ツンと鼻に抜ける辛味臭に特徴があります。

 

日本で洋からしとよんでいるホワイトをはじめ、ブラウン、ブラック、オリエンタル、イエローの5種類があります。

 

昔は興奮剤、利尿剤、嘔吐剤として利用されていました。日本ではからし粉を水で溶いて、打ち身や神経痛などの湿布薬として使用していました。

 

ホースラディッシュ

独特の辛味成分があり、おろしてローストビーフのつまとして出されています。生牡蛎(なまかき)やスモークドビーフにもよく合います。抗菌作用が強く、寄生虫予防に広く使われていたようです。去痰(きょたん)作用もあるといわれます。

 

 

着色作用のあるスパイス 3種

 

 

パプリカ

料理にレッドペパー(赤とうがらし)同様の鮮やかな赤色をつけますが、辛味がありません。

 

ドレッシングに用いると、油と酢が分離しにくくなる作用を発揮します。オリーブ油やサフラワー油など、酸化しやすい油の劣化を防ぐ効果もあります。

 

ビタミンCが豊富で、ビタミンEも含まれています。

 

ターメリック

カレー粉の色はターメリックの色素によるものです。
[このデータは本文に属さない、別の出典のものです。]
-- ==== Sys2Proof/Machine/Dispatch.lean ====
section
/-! DEFINITION. The one dispatch from an instruction to its meaning. -/

namespace Sys2Proof.Machine

def exec (i : Instr) (s : State) : Host.Outcome State Fault Refusal :=
  match i with
  | .stop => Sys2Proof.Machine.execStop s
  | .cmd w b => Sys2Proof.Machine.execCmd w b s
  | .raddr w n => Sys2Proof.Machine.execRaddr w n s
  | .mode8 w m => Sys2Proof.Machine.execMode8 w m s
  | .write w x => Sys2Proof.Machine.execWrite w x s
  | .read w x => Sys2Proof.Machine.execRead w x s
  | .dummy w c => Sys2Proof.Machine.execDummy w c s
  | .configure => Sys2Proof.Machine.execConfigure s
  | .transfer => Sys2Proof.Machine.execTransfer s
  | .flush e => Sys2Proof.Machine.execFlush e s
  | .clrflags => Sys2Proof.Machine.execClrflags s
  | .enable => Sys2Proof.Machine.execEnable s
  | .setctl p a c d r t w => Sys2Proof.Machine.execSetctl p a c d r t w s
  | .push d => Sys2Proof.Machine.execPush d s
  | .pop d => Sys2Proof.Machine.execPop d s
  | .aStart => Sys2Proof.Machine.execAStart s
  | .aInstr => Sys2Proof.Machine.execAInstr s
  | .aAddr => Sys2Proof.Machine.execAAddr s
  | .aDummy => Sys2Proof.Machine.execADummy s
  | .aDataW => Sys2Proof.Machine.execADataW s
  | .aDataR => Sys2Proof.Machine.execADataR s
  | .aEnd => Sys2Proof.Machine.execAEnd s

end Sys2Proof.Machine
end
カレー粉の中に20〜40%入っているとされています。

 

やや土臭さがあるので、料理に使う場合は妙めると日本人の嗜好に合います。

 

ウコンという名前で沖縄地方では肝臓の薬として古くから使われていました。

 

サフラン

非常に高価なスパイスの一つです。

 

ブイヤベースやパエリアなどに欠かせないスパイスですが、くせのある芳香は好ききらいかはっきり分かれることが多いようです。

 

油に溶けにくく、水に溶けやすい性質があります。鎮痛、鎮痙、発汗、健胃、かぜなどに使われています。